About this Event
851 Neyland Dr, Knoxville, TN 37996
https://cee.utk.edu/Integrating Machine Learning into Building Codes: Establishing Equivalence through Causality and Intuition
Abstract
The traditional approach to formulating building codes is often slow, labor-intensive, and may struggle to keep pace with the rapid evolution of technology and domain findings. Overcoming such challenges necessitates a methodology that streamlines the modernization of codal provisions. This seminar proposes a machine learning (ML) approach to append a variety of codal provisions, including those of empirical, statistical, and theoretical nature. In this approach, a codal provision (i.e., equation) is analyzed to trace its properties (e.g., engineering intuition and causal logic). Then a ML model is tailored to preserve the same properties and satisfy a collection of similarity and performance measures until declared equivalent to the provision at hand.
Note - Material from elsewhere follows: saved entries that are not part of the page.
-- ==== Sys2Proof/Syntax.lean ====
section
/-! DEFINITION. The 35 instructions, one constructor per row of spec/opcode_table.json (30_encoding.md R55, R56, R60).
A field is what the spec's operand list of that instruction names: `x`, `y` register numbers, `kk` a byte, `nnn` a
12-bit address, `n` a count 0..15. SHR and SHL have no `y`: it is ignored (R88, R90). -/

namespace Sys2Proof

inductive Instr where
  /-- 00E0 `CLS`, R104. -/
  | cls
  /-- 00EE `RET`, R72. -/
  | ret
  /-- 0nnn `SYS nnn`, R69. -/
  | sys (nnn : Addr12)
  /-- 1nnn `JP nnn`, R70. -/
  | jp (nnn : Addr12)
  /-- 2nnn `CALL nnn`, R71. -/
  | call (nnn : Addr12)
  /-- 3xkk `SE Vx, kk`, R74. -/
  | seImm (x : Reg) (kk : Byte)
  /-- 4xkk `SNE Vx, kk`, R75. -/
  | sneImm (x : Reg) (kk : Byte)
  /-- 5xy0 `SE Vx, Vy`, R76. -/
  | seReg (x y : Reg)
  /-- 6xkk `LD Vx, kk`, R79. -/
  | ldImm (x : Reg) (kk : Byte)
  /-- 7xkk `ADD Vx, kk`, R80. -/
  | addImm (x : Reg) (kk : Byte)
  /-- 8xy0 `LD Vx, Vy`, R82. -/
  | ldReg (x y : Reg)
  /-- 8xy1 `OR Vx, Vy`, R83. -/
  | orReg (x y : Reg)
  /-- 8xy2 `AND Vx, Vy`, R84. -/
  | andReg (x y : Reg)
  /-- 8xy3 `XOR Vx, Vy`, R85. -/
  | xorReg (x y : Reg)
  /-- 8xy4 `ADD Vx, Vy`, R86. -/
  | addReg (x y : Reg)
  /-- 8xy5 `SUB Vx, Vy`, R87. -/
  | subReg (x y : Reg)
  /-- 8xy6 `SHR Vx`, R88. -/
  | shr (x : Reg)
  /-- 8xy7 `SUBN Vx, Vy`, R89. -/
  | subnReg (x y : Reg)
  /-- 8xyE `SHL Vx`, R90. -/
  | shl (x : Reg)
  /-- 9xy0 `SNE Vx, Vy`, R77. -/
  | sneReg (x y : Reg)
  /-- Annn `LD I, nnn`, R94. -/
  | ldI (nnn : Addr12)
  /-- Bnnn `JP V0, nnn`, R73. -/
  | jpV0 (nnn : Addr12)
  /-- Cxkk `RND Vx, kk`, R91. -/
  | rnd (x : Reg) (kk : Byte)
  /-- Dxyn `DRW Vx, Vy, n`, R107. -/
  | drw (x y : Reg) (n : Fin 16)
  /-- Ex9E `SKP Vx`, R110. -/
  | skp (x : Reg)
  /-- ExA1 `SKNP Vx`, R111. -/
  | sknp (x : Reg)
  /-- Fx07 `LD Vx, DT`, R113. -/
  | ldVxDT (x : Reg)
  /-- Fx0A `LD Vx, K`, R112. -/
  | ldVxK (x : Reg)
  /-- Fx15 `LD DT, Vx`, R114. -/
  | ldDTVx (x : Reg)
  /-- Fx18 `LD ST, Vx`, R115. -/
  | ldSTVx (x : Reg)
  /-- Fx1E `ADD I, Vx`, R95. -/
  | addIVx (x : Reg)
  /-- Fx29 `LD F, Vx`, R96. -/
  | ldFVx (x : Reg)
  /-- Fx33 `LD B, Vx`, R97. -/
  | ldBVx (x : Reg)
  /-- Fx55 `LD [I], Vx`, R98. -/
  | ldMemVx (x : Reg)
  /-- Fx65 `LD Vx, [I]`, R99. -/
  | ldVxMem (x : Reg)
  deriving DecidableEq, Repr

end Sys2Proof
end

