-- ==== Sys2Proof/Decode.lean ====
section
/-! DEFINITION. The decoder (30_encoding.md R50 to R58), total on every word and on every list of bytes, and after it the
encoder, both written from the formats of R53 and the tree of R55. -/

namespace Sys2Proof

/-- Why bytes are no instruction. -/
inductive DecodeError where
  /-- The word is one of the illegal encodings of R57. -/
  | illegal (w : Word)
  /-- There are fewer than the two bytes of an instruction (R50). -/
  | truncated
  deriving DecidableEq, Repr

/-- The field `w[lo+width-1 : lo]` as a natural (R8, R52). -/
def bitField (w : Word) (lo width : Nat) : Nat := w.toNat / 2 ^ lo % 2 ^ width

/-- `o1 = w[15:12]`, the major opcode (R52). -/
def fieldO1 (w : Word) : Nat := bitField w 12 4

/-- `w[3:0]`, the minor opcode of families 5, 8 and 9 (R52). -/
def fieldLow4 (w : Word) : Nat := bitField w 0 4

/-- `w[7:0]`, the minor opcode of families E and F (R52). -/
def fieldLow8 (w : Word) : Nat := bitField w 0 8

/-- `x = w[11:8]` (R52). -/
def fieldX (w : Word) : Reg := Fin.ofNat 16 (bitField w 8 4)

/-- `y = w[7:4]` (R52). -/
def fieldY (w : Word) : Reg := Fin.ofNat 16 (bitField w 4 4)

/-- `n = w[3:0]`, the sprite height (R52). -/
def fieldN (w : Word) : Fin 16 := Fin.ofNat 16 (bitField w 0 4)

/-- `kk = w[7:0]` (R52). -/
def fieldKK (w : Word) : Byte := BitVec.ofNat 8 (bitField w 0 8)

/-- `nnn = w[11:0]` (R52). -/
def fieldNNN (w : Word) : Addr12 := BitVec.ofNat 12 (bitField w 0 12)

/-- Family 0 (R55): the two fixed words first, every other word is SYS. -/
def decodeFamily0 (w : Word) : Except DecodeError Instr :=
  if w = 0x00E0 then .ok .cls
  else if w = 0x00EE then .ok .ret
  else .ok (.sys (fieldNNN w))

/-- Family 8, the ALU block (R55, R81). -/
def decodeFamily8 (w : Word) : Except DecodeError Instr :=
  match fieldLow4 w with
  | 0x0 => .ok (.ldReg (fieldX w) (fieldY w))
  | 0x1 => .ok (.orReg (fieldX w) (fieldY w))
  | 0x2 => .ok (.andReg (fieldX w) (fieldY w))
  | 0x3 => .ok (.xorReg (fieldX w) (fieldY w))
  | 0x4 => .ok (.addReg (fieldX w) (fieldY w))
  | 0x5 => .ok (.subReg (fieldX w) (fieldY w))
  | 0x6 => .ok (.shr (fieldX w))
  | 0x7 => .ok (.subnReg (fieldX w) (fieldY w))
  | 0xE => .ok (.shl (fieldX w))
  | _ => .error (.illegal w)

/-- Family E, the key tests (R55). -/
def decodeFamilyE (w : Word) : Except DecodeError Instr :=
  match fieldLow8 w with
  | 0x9E => .ok (.skp (fieldX w))
  | 0xA1 => .ok (.sknp (fieldX w))
  | _ => .error (.illegal w)

/-- Family F (R55). -/
def decodeFamilyF (w : Word) : Except DecodeError Instr :=
  match fieldLow8 w with
  | 0x07 => .ok (.ldVxDT (fieldX w))
  | 0x0A => .ok (.ldVxK (fieldX w))
  | 0x15 => .ok (.ldDTVx (fieldX w))
  | 0x18 => .ok (.ldSTVx (fieldX w))
  | 0x1E => .ok (.addIVx (fieldX w))
  | 0x29 => .ok (.ldFVx (fieldX w))
  | 0x33 => .ok (.ldBVx (fieldX w))
  | 0x55 => .ok (.ldMemVx (fieldX w))
  | 0x65 => .ok (.ldVxMem (fieldX w))
  | _ => .error (.illegal w)

/-- `Decode(w)` (R55): one of the 35 instructions, or the verdict illegal, by name. -/
def decodeWord (w : Word) : Except DecodeError Instr :=
  match fieldO1 w with
  | 0x0 => decodeFamily0 w
  | 0x1 => .ok (.jp (fieldNNN w))
  | 0x2 => .ok (.call (fieldNNN w))
  | 0x3 => .ok (.seImm (fieldX w) (fieldKK w))
  | 0x4 => .ok (.sneImm (fieldX w) (fieldKK w))
  | 0x5 => if fieldLow4 w = 0 then .ok (.seReg (fieldX w) (fieldY w)) else .error (.illegal w)
  | 0x6 => .ok (.ldImm (fieldX w) (fieldKK w))
  | 0x7 => .ok (.addImm (fieldX w) (fieldKK w))
  | 0x8 => decodeFamily8 w
  | 0x9 => if fieldLow4 w = 0 then .ok (.sneReg (fieldX w) (fieldY w)) else .error (.illegal w)
  | 0xA => .ok (.ldI (fieldNNN w))
  | 0xB => .ok (.jpV0 (fieldNNN w))
  | 0xC => .ok (.rnd (fieldX w) (fieldKK w))
  | 0xD => .ok (.drw (fieldX w) (fieldY w) (fieldN w))
  | 0xE => decodeFamilyE w
  | 0xF => decodeFamilyF w
  | _ => .error (.illegal w)   -- no word comes here: o1 has 4 bits

/-- `hi ++ lo`: two bytes as a big-endian word, the byte of the lower address in bits 15..8 (R41, R51). -/
def wordOfBytes (hi lo : Byte) : Word := BitVec.ofNat 16 (hi.toNat * 256 + lo.toNat)

/-- The byte a word has at the lower address: bits 15..8 (R41). -/
def hiByte (w : Word) : Byte := BitVec.ofNat 8 (w.toNat / 256)

/-- The byte a word has at the higher address: bits 7..0 (R41). -/
def loByte (w : Word) : Byte := BitVec.ofNat 8 (w.toNat % 256)

/-- Decode the first instruction of a list of bytes, and the bytes after it (R50, R51). -/
def decodeBytes : List Byte → Except DecodeError (Instr × List Byte)
  | hi :: lo :: rest =>
    match decodeWord (wordOfBytes hi lo) with
    | .ok i => .ok (i, rest)
    | .error e => .error e
  | _ => .error .truncated

/-- What the decoder reads from an instruction whose bits are `w`, numbered as spec/opcode_table.json numbers them: an
instruction is one word, bit 0 its least significant bit, stored big-endian; the bits above `nbits` are 0. -/
def decodeTableWord (nbits w : Nat) : Option Instr :=
  let word : Word := BitVec.ofNat 16 (w % 2 ^ nbits)
  match decodeBytes [hiByte word, loByte word] with
  | .ok (i, _) => some i
  | .error _ => none

/-! ## The encoder -/

/-- Format NNN (R53): `o1(4) nnn(12)`. -/
def encodeNNN (o1 : Nat) (nnn : Addr12) : Word := BitVec.ofNat 16 (o1 * 4096 + nnn.toNat)

/-- Format XKK (R53): `o1(4) x(4) kk(8)`. -/
def encodeXKK (o1 : Nat) (x : Reg) (kk : Byte) : Word := BitVec.ofNat 16 (o1 * 4096 + x.val * 256 + kk.toNat)

/-- Formats XYF and XYN (R53): `o1(4) x(4) y(4) f(4)`. -/
def encodeXYF (o1 : Nat) (x y : Reg) (f : Nat) : Word := BitVec.ofNat 16 (o1 * 4096 + x.val * 256 + y.val * 16 + f)

/-- Format XFF (R53): `o1(4) x(4) ff(8)`. -/
def encodeXFF (o1 : Nat) (x : Reg) (ff : Nat) : Word := BitVec.ofNat 16 (o1 * 4096 + x.val * 256 + ff)

/-- The word of an instruction (R53, R60). SHR and SHL get `y = 0`: every `y` is the same instruction (R88, R90); a
DESIGN CHOICE, safe (notes/assumptions/13.md). -/
def encode : Instr → Word
  | .cls => 0x00E0
  | .ret => 0x00EE
  | .sys nnn => encodeNNN 0x0 nnn
  | .jp nnn => encodeNNN 0x1 nnn
  | .call nnn => encodeNNN 0x2 nnn
  | .seImm x kk => encodeXKK 0x3 x kk
  | .sneImm x kk => encodeXKK 0x4 x kk
  | .seReg x y => encodeXYF 0x5 x y 0x0
  | .ldImm x kk => encodeXKK 0x6 x kk
  | .addImm x kk => encodeXKK 0x7 x kk
  | .ldReg x y => encodeXYF 0x8 x y 0x0
  | .orReg x y => encodeXYF 0x8 x y 0x1
  | .andReg x y => encodeXYF 0x8 x y 0x2
  | .xorReg x y => encodeXYF 0x8 x y 0x3
  | .addReg x y => encodeXYF 0x8 x y 0x4
  | .subReg x y => encodeXYF 0x8 x y 0x5
  | .shr x => encodeXYF 0x8 x 0 0x6
  | .subnReg x y => encodeXYF 0x8 x y 0x7
  | .shl x => encodeXYF 0x8 x 0 0xE
  | .sneReg x y => encodeXYF 0x9 x y 0x0
  | .ldI nnn => encodeNNN 0xA nnn
  | .jpV0 nnn => encodeNNN 0xB nnn
  | .rnd x kk => encodeXKK 0xC x kk
  | .drw x y n => encodeXYF 0xD x y n.val
  | .skp x => encodeXFF 0xE x 0x9E
  | .sknp x => encodeXFF 0xE x 0xA1
  | .ldVxDT x => encodeXFF 0xF x 0x07
  | .ldVxK x => encodeXFF 0xF x 0x0A
  | .ldDTVx x => encodeXFF 0xF x 0x15
  | .ldSTVx x => encodeXFF 0xF x 0x18
  | .addIVx x => encodeXFF 0xF x 0x1E
  | .ldFVx x => encodeXFF 0xF x 0x29
  | .ldBVx x => encodeXFF 0xF x 0x33
  | .ldMemVx x => encodeXFF 0xF x 0x55
  | .ldVxMem x => encodeXFF 0xF x 0x65

/-- The bytes of an instruction as memory holds them, the lower address first (R41). -/
def encodeBytes (i : Instr) : List Byte := [hiByte (encode i), loByte (encode i)]

/-- The column "match" of the instruction's row in spec/opcode_table.json: the value of the fixed bits. -/
def tableMatch : Instr → Nat
  | .cls => 0x00E0
  | .ret => 0x00EE
  | .sys _ => 0x0000
  | .jp _ => 0x1000
  | .call _ => 0x2000
  | .seImm _ _ => 0x3000
  | .sneImm _ _ => 0x4000
  | .seReg _ _ => 0x5000
  | .ldImm _ _ => 0x6000
  | .addImm _ _ => 0x7000
  | .ldReg _ _ => 0x8000
  | .orReg _ _ => 0x8001
  | .andReg _ _ => 0x8002
  | .xorReg _ _ => 0x8003
  | .addReg _ _ => 0x8004
  | .subReg _ _ => 0x8005
  | .shr _ => 0x8006
  | .subnReg _ _ => 0x8007
  | .shl _ => 0x800E
  | .sneReg _ _ => 0x9000
  | .ldI _ => 0xA000
  | .jpV0 _ => 0xB000
  | .rnd _ _ => 0xC000
  | .drw _ _ _ => 0xD000
  | .skp _ => 0xE09E
  | .sknp _ => 0xE0A1
  | .ldVxDT _ => 0xF007
  | .ldVxK _ => 0xF00A
  | .ldDTVx _ => 0xF015
  | .ldSTVx _ => 0xF018
  | .addIVx _ => 0xF01E
  | .ldFVx _ => 0xF029
  | .ldBVx _ => 0xF033
  | .ldMemVx _ => 0xF055
  | .ldVxMem _ => 0xF065

/-- The column "mask" of the instruction's row in spec/opcode_table.json: which bits are fixed. -/
def tableMask : Instr → Nat
  | .cls => 0xFFFF
  | .ret => 0xFFFF
  | .sys _ => 0xF000
  | .jp _ => 0xF000
  | .call _ => 0xF000
  | .seImm _ _ => 0xF000
  | .sneImm _ _ => 0xF000
  | .seReg _ _ => 0xF00F
  | .ldImm _ _ => 0xF000
  | .addImm _ _ => 0xF000
  | .ldReg _ _ => 0xF00F
  | .orReg _ _ => 0xF00F
  | .andReg _ _ => 0xF00F
  | .xorReg _ _ => 0xF00F
  | .addReg _ _ => 0xF00F
  | .subReg _ _ => 0xF00F
  | .shr _ => 0xF00F
  | .subnReg _ _ => 0xF00F
  | .shl _ => 0xF00F
  | .sneReg _ _ => 0xF00F
  | .ldI _ => 0xF000
  | .jpV0 _ => 0xF000
  | .rnd _ _ => 0xF000
  | .drw _ _ _ => 0xF000
  | .skp _ => 0xF0FF
  | .sknp _ => 0xF0FF
  | .ldVxDT _ => 0xF0FF
  | .ldVxK _ => 0xF0FF
  | .ldDTVx _ => 0xF0FF
  | .ldSTVx _ => 0xF0FF
  | .addIVx _ => 0xF0FF
  | .ldFVx _ => 0xF0FF
  | .ldBVx _ => 0xF0FF
  | .ldMemVx _ => 0xF0FF
  | .ldVxMem _ => 0xF0FF

end Sys2Proof
end

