/-! ## Keypad and timers (44_keypad_timer.md) -/

theorem test_skp_hit : ok (run 0xE19E { st [(1, 7)] with queue := [3, 7] })
    (fun t => t.pc == 0x204 && t.queue == []) = true := by decide   -- KT-1
theorem test_skp_miss : ok (run 0xE19E { st [(1, 0x17)] with queue := [7] })
    (fun t => t.pc == 0x202 && t.queue == []) = true := by decide   -- KT-3
theorem test_skp_level : ok (run 0xE19E
    { st [(1, 7)] with queue := [3], keyDown := 0x80, params := { params with keyMode := .level } })
    (fun t => t.pc == 0x204 && t.queue == [3]) = true := by decide   -- KT-13
theorem test_sknp : ok (run 0xE1A1 { st [(1, 7)] with queue := [7] }) (fun t => t.pc == 0x202) &&
    ok (run 0xE1A1 (st [(1, 7)])) (fun t => t.pc == 0x204) = true := by decide   -- KT-4, KT-5
theorem test_ldVxK_wait : ok (run 0xF30A { s0 with phase := .batch 5 })
    (fun t => t.pc == 0x200 && t.phase == .batch 0) = true := by decide   -- KT-7
theorem test_ldVxK_pop : ok (run 0xF30A { s0 with queue := [5, 9], phase := .batch 5 })
    (fun t => t.getV 3 == 5 && t.queue == [9] && t.pc == 0x202 && t.phase == .batch 4) = true := by decide   -- KT-8
theorem test_ldVxDT : ok (run 0xF507 { s0 with dt := 0x20 }) (fun t => t.getV 5 == 0x20) = true := by decide   -- KT-10
theorem test_ldDTVx : ok (run 0xF215 { st [(2, 0x3C)] with now := 77 })
    (fun t => t.dt == 0x3C && t.tLast == 77 && t.st == 0) = true := by decide   -- KT-11
theorem test_ldSTVx : ok (run 0xF218 { s0 with st := 0x10, now := 5 })
    (fun t => t.st == 0 && t.tLast == 5 && !t.tone) = true := by decide   -- KT-12

/-! ## Timer unit and key queue (60_exceptions.md) -/

/-- TM-1: P = 10, two periods by 25, and the partial period is kept. -/
theorem test_timer_update : (let t := ({ s0 with dt := 5, st := 1 } : State).timerUpdate 25
    t.dt == 3 && t.st == 0 && t.tLast == 20) = true := by decide
/-- TM-4: both timers stop at 0. -/
theorem test_timer_saturates : (let t := ({ s0 with dt := 2, tLast := 30 } : State).timerUpdate 1000
    t.dt == 0 && t.st == 0 && t.tLast == 1000) = true := by decide
/-- KQ-2: a push into a full queue drops the oldest event. -/
theorem test_key_push_full : (({ s0 with queue := [0, 1, 2, 3, 4, 5, 6, 7, 8, 9, 10, 11, 12, 13, 14, 15] } : State).keyPush 0).queue =
    [1, 2, 3, 4, 5, 6, 7, 8, 9, 10, 11, 12, 13, 14, 15, 0] := by decide

/-! ## Faults (60_exceptions.md) -/

theorem test_illegal_word : ok (run 0x8128 s0)
    (fun t => t.fault == some ⟨.illegalInstruction, 0x200, some 0x8128⟩ && t.pc == 0x200) = true := by decide   -- FL-1
theorem test_bad_address_data : ok (run 0xF033
    { st [(0, 0x7B)] (i := 0xFFE) with params := { params with addrPolicy := .fault } })
    (fun t => t.fault == some ⟨.badAddress, 0x200, some 0xF033⟩ && t.mem.read 0xFFE == 0) = true := by decide   -- FL-7
theorem test_bad_address_fetch :
    ok (step { st [] (pc := 0xFFF) with params := { params with addrPolicy := .fault }, phase := .batch 1 })
    (fun t => t.fault == some ⟨.badAddress, 0xFFF, none⟩) = true := by decide   -- FL-8
theorem test_drw_height_zero_no_fault :
    ok (run 0xD120 { st [(15, 3)] (i := 0x1000) with params := { params with addrPolicy := .fault } })
    (fun t => t.fault == none && t.getV 15 == 0) = true := by decide   -- FL-9
/-- FL-4 (first tick): a halted block runs no instruction, and its timers and present go on. -/
theorem test_halted_tick :
    ok (({ s0 with
      fault := some ⟨.illegalInstruction, 0x200, some 0x8128⟩
      dt := 3
      st := 3
      pend := Plane.blank.toggle 1 1
      params := { params with clockHz := 60 } } : State).tick 1 [1, 2] 0)
    (fun t => t.dt == 2 && t.st == 2 && t.pc == 0x200 && t.queue == [1, 2] && t.cur == t.pend) = true := by decide

/-! ## Load, reset, tick (70_reset_and_hazards.md, 60_exceptions.md R137) -/

/-- C12, R145: the limit at offset 0xFFE is 2 bytes. -/
theorem test_load_too_large : ok (s0.hostLoad [1, 2, 3] 0xFFE 9)
    (fun t => t.fault == some ⟨.programTooLarge, 0x200, none⟩ && t.rom == [] && t.mem == []) = true := by decide
theorem test_load_then_read : ok (s0.hostLoad [0x60, 0x05, 0xF1, 0x0A] 0x200 9)
    (fun t => t.mem.read 0x203 == 0x0A && t.rom.length == 4 && t.pc == 0x200) = true := by decide
/-- R144: an offset below 80 is outside the host's contract. -/
theorem test_load_refused : (match s0.hostLoad [1] 79 0 with
    | .refused r => r == .loadOffset
    | .next _ => false
    | .fault _ => false) = true := by decide
/-- LR-5: under `preserve` a byte outside font and image keeps its value, and registers go to their reset values. -/
theorem test_reset_preserve : (let t := (withBytes (st [(3, 9)] (i := 5) (pc := 0x444)) 0x100 [0x55]).hostReset 8
    t.mem.read 0x100 == 0x55 && t.getV 3 == 0 && t.i == 0 && t.pc == 0x200 && t.tLast == 8) = true := by decide
/-- LR-6: under `zero` it becomes 0. -/
theorem test_reset_zero :
    (({ withBytes s0 0x100 [0x55] with params := { params with resetRam := .zero } } : State).hostReset 8).mem.read 0x100 = 0 := by
  decide
/-- LR-8: an Fx0A with an empty queue ends the batch; the tick then ends. -/
theorem test_tick_wait : ok ((withBytes s0 0x200 [0x60, 0x05, 0xF1, 0x0A]).tick 0 [] 0)
    (fun t => t.getV 0 == 5 && t.pc == 0x202 && t.phase == .idle) = true := by decide
/-- LR-7: three steps of the program 7001 1200. -/
theorem test_tick_budget :
    ok (({ withBytes s0 0x200 [0x70, 0x01, 0x12, 0x00] with params := { params with ipf := 3 } } : State).tick 0 [] 0)
    (fun t => t.getV 0 == 2 && t.pc == 0x202) = true := by decide
/-- R136: with no host operation pending the idle block does nothing. -/
theorem test_idle_does_nothing : ok (step s0) (fun t => t == s0) = true := by decide
/-- The driver takes a tick from its inbox and is then in a batch of IPF steps. -/
theorem test_inbox_tick : ok (step { s0 with inbox := [.tick 4 [9] 0] })
    (fun t => t.phase == .batch 10 && t.now == 4 && t.queue == [9] && t.inbox == []) = true := by decide

/-! ## Witnesses: a state and operands that meet all hypotheses of each statement, at boundary values -/

/-- Parameters with the other addressing policy. -/
def faultParams : Params := { params with addrPolicy := .fault }

/-- `s` inside a batch with `left` steps to go. -/
def inBatch (s : State) (left : Nat) : State := { s with phase := .batch left }

/-- A halted block. -/
def halted : State := { s0 with fault := some ⟨.illegalInstruction, 0x200, some 0x8128⟩ }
The resulting ML model harnesses the predictive capabilities of ML while arriving at predictions similar to the codal provision used to train the ML model, and hence, it becomes possible to adopt in line with the codal expression. This approach has been successfully examined on seven structural engineering phenomena contained within various building codes, including those in North America and Australia. Our findings suggest that the proposed approach could lay the groundwork for implementing ML in the development of future building codes.
Bio
M.Z. Naser, professional engineer and an assistant professor at the School of Civil and Environmental Engineering and Earth Sciences at Clemson University and a faculty member of the AI Research Institute for Science and Engineering (AIRISE), serves as the current chair of the American Society of Civil Engineers (ASCE) Advances in Information Technology (AIT) committee and a voting member of various national and international engineering institutions. Naser’s research creates causal and explainable machine learning methodologies to help us realize functional, sustainable, and resilient infrastructure. He has co-authored over 140 peer-reviewed publications, including a new textbook on machine learning and civil engineering, titled “Machine Learning for Civil and Environmental Engineers: A Practical Approach to Data-Driven Analysis, Explainability, and Causality” by Wiley. He is listed in the company with the world’s most impactful researchers by Elsevier and Stanford University, ranking among the world’s top 2% of scientists for two constitutive years (2022–2023).